AvePoint understands the challenges that come with managing multi-SaaS applications. That’s why they’ve put together this guide to showcase the value of better SaaS management as well as give you best practices and solutions to enhance your SaaS operations, making it easier to manage your organization’s portfolio.
Read this article to start maximizing your SaaS potential today.
The demand for IT is expected to remain strong in 2023 as enterprises push forward to modernize their digital workplaces. In fact, worldwide IT spending is projected to total $4.6 trillion in 2023, an increase of 5.1% from 2022.
A large portion of this spend will be dedicated to Software-as-a-Service (SaaS) applications. On average, today’s businesses are maintaining 125 different SaaS applications. These apps are critical to the modern workplace, transforming the way we get work done by enabling remote and flexible work as well as driving growth and performance.
Today, the average business maintains 125 SaaS applications. Source: Gartner
There’s just one problem: many organizations are struggling to keep up with the adoption of technology, as traditional management strategies can’t keep pace with this snowballing tech stack. Processes to manage SaaS apps in the single digits will not be as effective or sustainable to manage SaaS applications in triple (and growing) digits.

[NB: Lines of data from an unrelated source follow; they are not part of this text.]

-- ==== Sys2Proof/Machine/NumFmt.lean ====
section
/-! DEFINITION. Number formats as exact values (R110 to R112, R122): decoding, and the one rounding function of the
model. Every finite value is `±man · 2^exp`, so products and sums are exact until they are rounded. -/

namespace Sys2Proof.Machine

/-- The exact meaning of an encoding. -/
inductive FVal where
  | nan
  | inf (neg : Bool)
  | fin (neg : Bool) (man : Nat) (exp : Int)
  deriving DecidableEq, Repr

/-- How the top exponent field is used (R110). -/
inductive Special where
  | none | nanOnly | ieee
  deriving DecidableEq, Repr

/-- A sign-exponent-fraction format (R110, R122). -/
structure Fmt where
  ew : Nat
  mw : Nat
  bias : Int
  special : Special
  deriving DecidableEq, Repr

def fmtE4M3 : Fmt := ⟨4, 3, 7, .nanOnly⟩
def fmtE5M2 : Fmt := ⟨5, 2, 15, .ieee⟩
def fmtE3M2 : Fmt := ⟨3, 2, 3, .none⟩
def fmtE2M3 : Fmt := ⟨2, 3, 1, .none⟩
def fmtE2M1 : Fmt := ⟨2, 1, 1, .none⟩
def fmtBF16 : Fmt := ⟨8, 7, 127, .ieee⟩
def fmtFP16 : Fmt := ⟨5, 10, 15, .ieee⟩
def fmtFP32 : Fmt := ⟨8, 23, 127, .ieee⟩
def fmtAX46 : Fmt := ⟨9, 36, 255, .ieee⟩

/-- Element width in bits of a format code (R110). -/
def codeWidth (c : Nat) : Nat :=
  match c with
  | 0x0 => 8 | 0x1 => 8 | 0x2 => 6 | 0x3 => 6 | 0x4 => 4 | 0x5 => 8 | 0x6 => 8 | 0x7 => 8 | 0x8 => 4
  | 0x9 => 16 | 0xA => 16 | 0xB => 32 | 0xC => 48 | _ => 8

/-- The sign-exponent-fraction format of a code; INT8 (0x5) has none and is treated on its own. -/
def codeFmt (c : Nat) : Fmt :=
  match c with
  | 0x0 => fmtE4M3 | 0x6 => fmtE4M3 | 0x1 => fmtE5M2 | 0x7 => fmtE5M2 | 0x2 => fmtE3M2 | 0x3 => fmtE2M3
  | 0x4 => fmtE2M1 | 0x8 => fmtE2M1 | 0x9 => fmtBF16 | 0xA => fmtFP16 | 0xB => fmtFP32 | _ => fmtAX46

/-- The MX format codes 0x0 to 0x5 (R102). -/
def isMX (c : Nat) : Bool := decide (c ≤ 5)

/-- The per-tensor-scaled formats 0x6 to 0x8 (R102). -/
def isPlain (c : Nat) : Bool := decide (6 ≤ c) && decide (c ≤ 8)

/-- Smallest exponent of a representable multiple: the weight of the last subnormal bit. -/
def Fmt.qmin (f : Fmt) : Int := 1 - f.bias - f.mw

/-- Decode an encoding of a format (R110, R122). -/
def Fmt.decode (f : Fmt) (x : Nat) : FVal :=
  let s := decide (x / 2 ^ (f.ew + f.mw) % 2 = 1)
  let e := x / 2 ^ f.mw % 2 ^ f.ew
  let m := x % 2 ^ f.mw
  let top := 2 ^ f.ew - 1
  if e = top ∧ f.special = .ieee then (if m = 0 then .inf s else .nan)
  else if e = top ∧ f.special = .nanOnly ∧ m = 2 ^ f.mw - 1 then .nan
  else if e = 0 then .fin s m f.qmin
  else .fin s (2 ^ f.mw + m) ((e : Int) - f.bias - f.mw)

/-- An INT8 element: two's complement n, value n × 2^-6 (R110). -/
def decodeInt8 (x : Nat) : FVal :=
  let n : Int := if x % 256 < 128 then (x % 256 : Nat) else (x % 256 : Int) - 256
  .fin (decide (n < 0)) n.natAbs (-6)

/-- Decode an element of a format code (R110). -/
def decodeElem (code x : Nat) : FVal := if code = 5 then decodeInt8 x else (codeFmt code).decode x

/-- An E8M0 scale byte: its exponent, or none for NaN (R111). -/
def decodeScale (v : Nat) : Option Int := if v % 256 = 255 then none else some ((v % 256 : Int) - 127)

/-- How a magnitude between two neighbours is rounded (R131, R160): to nearest even, or by a 16-bit draw. -/
inductive RMode where
  | rne
  | sr (draw : Nat)
  deriving DecidableEq, Repr

/-- A rounded magnitude `k · 2^q` and whether it equals the value. -/
structure Rounded where
  k : Nat
  q : Int
  exact : Bool
  deriving DecidableEq, Repr

/-- Round `man · 2^exp` to `mw + 1` significant bits with weights of at least 2^qmin, the exponent unbounded above. -/
def roundMag (man : Nat) (exp : Int) (mw : Nat) (qmin : Int) (mode : RMode) : Rounded :=
  if man = 0 then ⟨0, qmin, true⟩
  else
    let q := max ((Nat.log2 man : Int) + exp - mw) qmin
    if q ≤ exp then ⟨man * 2 ^ (exp - q).toNat, q, true⟩
    else
      let sh := (q - exp).toNat
      let lo := man / 2 ^ sh
      let rem := man % 2 ^ sh
      let up :=
        match mode with
        | .rne => decide (2 * rem > 2 ^ sh) || (decide (2 * rem = 2 ^ sh) && decide (lo % 2 = 1))
        | .sr r => decide (r < rem * 2 ^ 16 / 2 ^ sh)
      ⟨if up then lo + 1 else lo, q, decide (rem = 0)⟩

/-- `a·2^p < b·2^q` for magnitudes. -/
def magLt (a : Nat) (p : Int) (b : Nat) (q : Int) : Bool :=
  let m := min p q
  decide (a * 2 ^ (p - m).toNat < b * 2 ^ (q - m).toNat)

/-- Largest finite magnitude of a format (R110). -/
def Fmt.maxFin (f : Fmt) : Nat × Int :=
  let top := 2 ^ f.ew - 1
  match f.special with
  | .none => (2 ^ (f.mw + 1) - 1, (top : Int) - f.bias - f.mw)
  | .nanOnly => (2 ^ (f.mw + 1) - 2, (top : Int) - f.bias - f.mw)
  | .ieee => (2 ^ (f.mw + 1) - 1, (top : Int) - 1 - f.bias - f.mw)

/-- The encoding of a representable magnitude with a sign. -/
def Fmt.encode (f : Fmt) (neg : Bool) (k : Nat) (q : Int) : Nat :=
  let k' := if k = 2 ^ (f.mw + 1) then 2 ^ f.mw else k
  let q' := if k = 2 ^ (f.mw + 1) then q + 1 else q
  let sign := if neg then 2 ^ (f.ew + f.mw) else 0
  if k' < 2 ^ f.mw then sign + k'
  else sign + (q' + f.mw + f.bias).toNat * 2 ^ f.mw + (k' - 2 ^ f.mw)

/-- Encoding of the largest finite value. -/
def Fmt.encMax (f : Fmt) (neg : Bool) : Nat := f.encode neg f.maxFin.1 f.maxFin.2

/-- Encoding of infinity in an IEEE format. -/
def Fmt.encInf (f : Fmt) (neg : Bool) : Nat :=
  (if neg then 2 ^ (f.ew + f.mw) else 0) + (2 ^ f.ew - 1) * 2 ^ f.mw

/-- Encoding of the canonical NaN in an IEEE format: S = 0, top fraction bit set (R122, R132). -/
def Fmt.encNaN (f : Fmt) : Nat := (2 ^ f.ew - 1) * 2 ^ f.mw + 2 ^ (f.mw - 1)

/-- What happened when a finite value was rounded into a format. -/
structure RoundOut where
  ovfl : Bool
  under : Bool
  bits : Nat
  deriving DecidableEq, Repr

/-- Round a finite value into a format; `ovfl` when the rounded magnitude is beyond the largest finite value, `under`
when a nonzero value rounded to zero (R123, R131, R160). The sign is kept on a zero. -/
def Fmt.round (f : Fmt) (mode : RMode) (neg : Bool) (man : Nat) (exp : Int) : RoundOut :=
  let r := roundMag man exp f.mw f.qmin mode
  let ovfl := magLt f.maxFin.1 f.maxFin.2 r.k r.q
  ⟨ovfl, decide (man ≠ 0) && decide (r.k = 0), if ovfl then f.encMax neg else f.encode neg r.k r.q⟩

/-- Signed integer multiple of a common weight. -/
def signed (neg : Bool) (man : Nat) : Int := if neg then -(man : Int) else man

/-- Exact sum of two finite values (zero signs are settled by the caller). -/
def addFin (n1 : Bool) (m1 : Nat) (e1 : Int) (n2 : Bool) (m2 : Nat) (e2 : Int) : Int × Int :=
  let e := min e1 e2
  (signed n1 (m1 * 2 ^ (e1 - e).toNat) + signed n2 (m2 * 2 ^ (e2 - e).toNat), e)

/-- IEEE 754 sum of exact values: the sign of an exact zero is + unless both are negative zeros. -/
def FVal.add (a b : FVal) : FVal :=
  match a, b with
  | .nan, _ => .nan
  | _, .nan => .nan
  | .inf s, .inf t => if s = t then .inf s else .nan
  | .inf s, _ => .inf s
  | _, .inf t => .inf t
  | .fin n1 m1 e1, .fin n2 m2 e2 =>
    let r := addFin n1 m1 e1 n2 m2 e2
    if r.1 = 0 then .fin (n1 && n2 && decide (m1 = 0) && decide (m2 = 0)) 0 r.2
    else .fin (decide (r.1 < 0)) r.1.natAbs r.2

/-- IEEE 754 product of exact values. -/
def FVal.mul (a b : FVal) : FVal :=
  match a, b with
  | .nan, _ => .nan
  | _, .nan => .nan
  | .inf s, .inf t => .inf (s != t)
  | .inf s, .fin t m _ => if m = 0 then .nan else .inf (s != t)
  | .fin s m _, .inf t => if m = 0 then .nan else .inf (s != t)
  | .fin s m e, .fin t n f => .fin (s != t) (m * n) (e + f)

/-- The value with its sign turned over. -/
def FVal.neg (a : FVal) : FVal :=
  match a with
  | .nan => .nan
  | .inf s => .inf (!s)
  | .fin s m e => .fin (!s) m e

/-- The value without its sign. -/
def FVal.abs (a : FVal) : FVal :=
  match a with
  | .nan => .nan
  | .inf _ => .inf false
  | .fin _ m e => .fin false m e

/-- Strict order of values that are not NaN; zeros are equal. -/
def FVal.lt (a b : FVal) : Bool :=
  match a, b with
  | .nan, _ => false
  | _, .nan => false
  | .inf s, .inf t => s && !t
  | .inf s, .fin _ _ _ => s
  | .fin _ _ _, .inf t => !t
  | .fin n1 m1 e1, .fin n2 m2 e2 => decide ((addFin n1 m1 e1 (!n2) m2 e2).1 < 0)

/-- Numeric equality of values that are not NaN; the two zeros are equal. -/
def FVal.eq (a b : FVal) : Bool :=
  match a, b with
  | .nan, _ => false
  | _, .nan => false
  | _, _ => !a.lt b && !b.lt a

def FVal.isNaN (a : FVal) : Bool := match a with | .nan => true | _ => false
def FVal.isInf (a : FVal) : Bool := match a with | .inf _ => true | _ => false
def FVal.isFin (a : FVal) : Bool := match a with | .fin _ _ _ => true | _ => false
def FVal.isNeg (a : FVal) : Bool := match a with | .nan => false | .inf s => s | .fin s _ _ => s
def FVal.isZero (a : FVal) : Bool := match a with | .fin _ m _ => decide (m = 0) | _ => false

/-- Flags of a vector result (R163): NaN produced, overflow, nonzero rounded to zero. -/
structure VFlags where
  nan : Bool := false
  ovf : Bool := false
  under : Bool := false
  domain : Bool := false
  sat : Bool := false
  short : Bool := false
  allVoid : Bool := false
  deriving DecidableEq, Repr

/-- Flags of two steps together. -/
def VFlags.or (a b : VFlags) : VFlags :=
  ⟨a.nan || b.nan, a.ovf || b.ovf, a.under || b.under, a.domain || b.domain, a.sat || b.sat, a.short || b.short,
   a.allVoid || b.allVoid⟩

/-- Round an exact value to an IEEE format of the vector engine: overflow becomes infinity (R160). With stochastic
rounding, overflow is decided on the value before rounding. -/
def Fmt.vround (f : Fmt) (mode : RMode) (v : FVal) : Nat × VFlags :=
  match v with
  | .nan => (f.encNaN, { nan := true })
  | .inf s => (f.encInf s, {})
  | .fin s m e =>
    let r := f.round mode s m e
    let ovfl :=
      match mode with
      | .rne => r.ovfl
      | .sr _ => magLt f.maxFin.1 f.maxFin.2 m e
    if ovfl then (f.encInf s, { ovf := true })
    else (r.bits, { under := r.under })

/-- Decode an FP32 word. -/
def f32 (x : Word) : FVal := fmtFP32.decode x.toNat

/-- Round to FP32, to nearest even (R160). -/
def toF32 (v : FVal) : Word × VFlags :=
  let r := fmtFP32.vround .rne v
  (BitVec.ofNat 32 r.1, r.2)

/-- IEEE 754 maximum or minimum: NaN when either input is NaN (R160); −0 is below +0 (log entry 11). -/
def FVal.maxOf (a b : FVal) : FVal :=
  if a.isNaN || b.isNaN then .nan
  else if a.lt b then b else if b.lt a then a else if a.isNeg then b else a

def FVal.minOf (a b : FVal) : FVal :=
  if a.isNaN || b.isNaN then .nan
  else if a.lt b then a else if b.lt a then b else if a.isNeg then a else b

/-! Results inside a stated bound (R163, R164). The exact value is enclosed by fixed-point arithmetic with more than a
hundred guard bits; which of the representable values inside the bound the unit gives is a free choice. -/

/-- Fixed-point fraction bits of the enclosures. -/
def fxP : Nat := 160

/-- ⌊ln 2 · 2^160⌋. -/
def ln2Fx : Nat := 1013035739299659071135698605846798551586536899366

/-- ⌊2/√π · 2^300⌋. -/
def twoOverSqrtPiFx : Nat :=
  2298548958319901672615460685175353800383491471103661605170551642714553776506332151740828452


/-- Terms of e^r: `r` the argument, `k` the next index, `term` the current term. -/
def expSum : Nat → Nat → Nat → Nat → Nat → Nat
  | 0, _, _, _, acc => acc
  | n + 1, r, k, term, acc =>
    let t := term * r / 2 ^ fxP / k
    expSum n r (k + 1) t (acc + t)

/-- e^x for x = xfx/2^160 as `man · 2^exp` (|x| at most 2^9). -/
def expFx (x : Int) : Nat × Int :=
  let n := x / (ln2Fx : Int)
  let r := (x - n * (ln2Fx : Int)).toNat
  (expSum 48 r 1 (2 ^ fxP) (2 ^ fxP), n - fxP)

/-- A finite value in fixed point, rounded down. -/
def toFx (neg : Bool) (man : Nat) (exp : Int) : Int :=
  let s := signed neg man
  let sh := exp + fxP
  if 0 ≤ sh then s * 2 ^ sh.toNat else s / (2 ^ (-sh).toNat : Int)

/-- Odd powers of z for the inverse hyperbolic tangent. -/
def atanhSum : Nat → Nat → Nat → Nat → Nat → Nat
  | 0, _, _, _, acc => acc
  | n + 1, z2, k, p, acc => atanhSum n z2 (k + 2) (p * z2 / 2 ^ fxP) (acc + p / k)

/-- ln of a positive magnitude in fixed point. -/
def lnFx (man : Nat) (exp : Int) : Int :=
  let l := Nat.log2 man
  let z := (man - 2 ^ l) * 2 ^ fxP / (man + 2 ^ l)
  2 * (atanhSum 56 (z * z / 2 ^ fxP) 1 z 0 : Nat) + ((l : Int) + exp) * ln2Fx

/-- Integer square root, bit by bit from bit `n − 1`. -/
def isqrtBits : Nat → Nat → Nat → Nat
  | 0, _, r => r
  | n + 1, x, r => if (r + 2 ^ n) * (r + 2 ^ n) ≤ x then isqrtBits n x (r + 2 ^ n) else isqrtBits n x r

/-- ⌊√x⌋. -/
def isqrt (x : Nat) : Nat := isqrtBits (Nat.log2 x / 2 + 1) x 0

/-- 1/√(man·2^exp) as `man' · 2^exp'` with 160 bits. -/
def rsqrtFx (man : Nat) (exp : Int) : Nat × Int :=
  let odd := exp % 2 ≠ 0
  let m := if odd then 2 * man else man
  let e := if odd then exp - 1 else exp
  (isqrt (2 ^ (2 * (fxP + Nat.log2 m)) / m), -(e / 2) - fxP - Nat.log2 m)

/-- Alternating series of erf(x)/x without its constant, 300 fraction bits: `x2` is x². -/
def erfSum : Nat → Nat → Nat → Nat → Int → Int
  | 0, _, _, _, acc => acc
  | n + 1, x2, k, term, acc =>
    let t : Int := (term / (2 * k + 1) : Nat)
    let acc' := if k % 2 = 0 then acc + t else acc - t
    erfSum n x2 (k + 1) (term * x2 / 2 ^ 300 / (k + 1)) acc'

/-- The FP32 values within `b` units in the last place of ±man·2^exp, one of which `choice` names: rounded down to the
grid, then moved by 1 − b to b. The result is a signed multiple of 2^q. -/
def withinUlp (b choice : Nat) (neg : Bool) (man : Nat) (exp : Int) : FVal :=
  let q := max ((Nat.log2 man : Int) + exp - 23) (-149)
  let s := signed neg man
  let k : Int := if exp ≤ q then s / (2 ^ (q - exp).toNat : Int) else s * 2 ^ (exp - q).toNat
  let c : Int := k + 1 - b + (choice % (2 * b) : Nat)
  .fin (decide (c < 0)) c.natAbs q

/-- EXP of a finite FP32 value (R163). -/
def expVal (x : Word) : FVal :=
  match f32 x with
  | .nan => .nan
  | .inf s => if s then .fin false 0 0 else .inf false
  | .fin s m e =>
    let big := magLt 512 0 m e
    let v := if big then (if s then (1, (-400 : Int)) else (1, (400 : Int))) else expFx (toFx s m e)
    (withinUlp 2 (Config.ulpChoice 0x09 x) false v.1 v.2).maxOf (.fin false 0 0)

/-- LOG of an FP32 value; the flag is DOMAIN (R163). -/
def logVal (x : Word) : FVal × Bool :=
  match f32 x with
  | .nan => (.nan, false)
  | .inf s => if s then (.nan, true) else (.inf false, false)
  | .fin s m e =>
    if m = 0 then (.inf true, false)
    else if s then (.nan, true)
    else
      let y := lnFx m e
      (withinUlp 2 (Config.ulpChoice 0x0A x) (decide (y < 0)) y.natAbs (-(fxP : Int)), false)

/-- RSQRT of an FP32 value; the flag is DOMAIN (R163). -/
def rsqrtVal (x : Word) : FVal × Bool :=
  match f32 x with
  | .nan => (.nan, false)
  | .inf s => if s then (.nan, true) else (.fin false 0 0, false)
  | .fin s m e =>
    if m = 0 then (.inf s, false)
    else if s then (.nan, true)
    else
      let y := rsqrtFx m e
      (withinUlp 1 (Config.ulpChoice 0x0B x) false y.1 y.2, false)

/-- SIGMOID of an FP32 value (R163). -/
def sigmoidVal (x : Word) : FVal :=
  match f32 x with
  | .nan => .nan
  | .inf s => if s then .fin false 0 0 else .fin false 1 0
  | .fin s m e =>
    let big := magLt 512 0 m e
    let ex := if big then (1, (-400 : Int)) else expFx (-(toFx false m e))
    let sh := (-(ex.2)).toNat
    let one := 2 ^ sh
    let v := if s then (ex.1 * 2 ^ 300 / (one + ex.1), (-300 : Int) + 0) else (one * 2 ^ 300 / (one + ex.1), (-300 : Int))
    (withinUlp 3 (Config.ulpChoice 0x0C x) false v.1 v.2).maxOf (.fin false 0 0)

/-- ERF of an FP32 value (R163). -/
def erfVal (x : Word) : FVal :=
  match f32 x with
  | .nan => .nan
  | .inf s => .fin s 1 0
  | .fin s m e =>
    let v : Nat × Int :=
      if magLt 6 0 m e then (2 ^ 200 - 1, -200)
      else
        let x2 := if 0 ≤ 2 * e + 300 then m * m * 2 ^ (2 * e + 300).toNat else m * m / 2 ^ (-(2 * e + 300)).toNat
        let t := (erfSum 220 x2 0 (2 ^ 300) 0).toNat
        (m * (t * twoOverSqrtPiFx / 2 ^ 300), e - 300)
    withinUlp 3 (Config.ulpChoice 0x0D x) s v.1 v.2

end Sys2Proof.Machine
end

Poor SaaS management can lead to security concerns, non-compliance, operational complexities, unnecessary IT spending, and administration burden – risks no business can afford. Rather than sacrifice the tools that are driving employee productivity and satisfaction, it’s time to find a better, easier way to manage your organization’s SaaS portfolio. In this guide, we’ll help you understand the value of better SaaS management and provide you with best practices and solutions to establish an effective, sustainable, and easy SaaS management strategy. By doing so, you can achieve a safe and secure digital workplace.
25% of employees would consider leaving their job because they don’t have the tools they need. Source: Gartner
What is SaaS Management?
SaaS management is the methodology of managing and operating Software-as-a-Service (SaaS) applications. While experts’ definitions of SaaS management vary, the crux is the same: solutions and strategies that help businesses discover, manage, automate, optimize, protect, govern, and enable their SaaS applications.
BENEFITS OF SAAS MANAGEMENT
- Optimize spend
- Improve efficiency
- Increase visibility
- Enhance security
Proper SaaS management has so many perks – such as process simplification and tool optimization – that can be realized quickly. However, the true value lies in the long-term benefits: sustainable scalability, maximized investments and future-proofed digital workspaces. By effectively managing your SaaS environment, you can ensure that your organization is equipped to adapt to changing and growing business needs and technological advancements, leading to continued success and growth over time.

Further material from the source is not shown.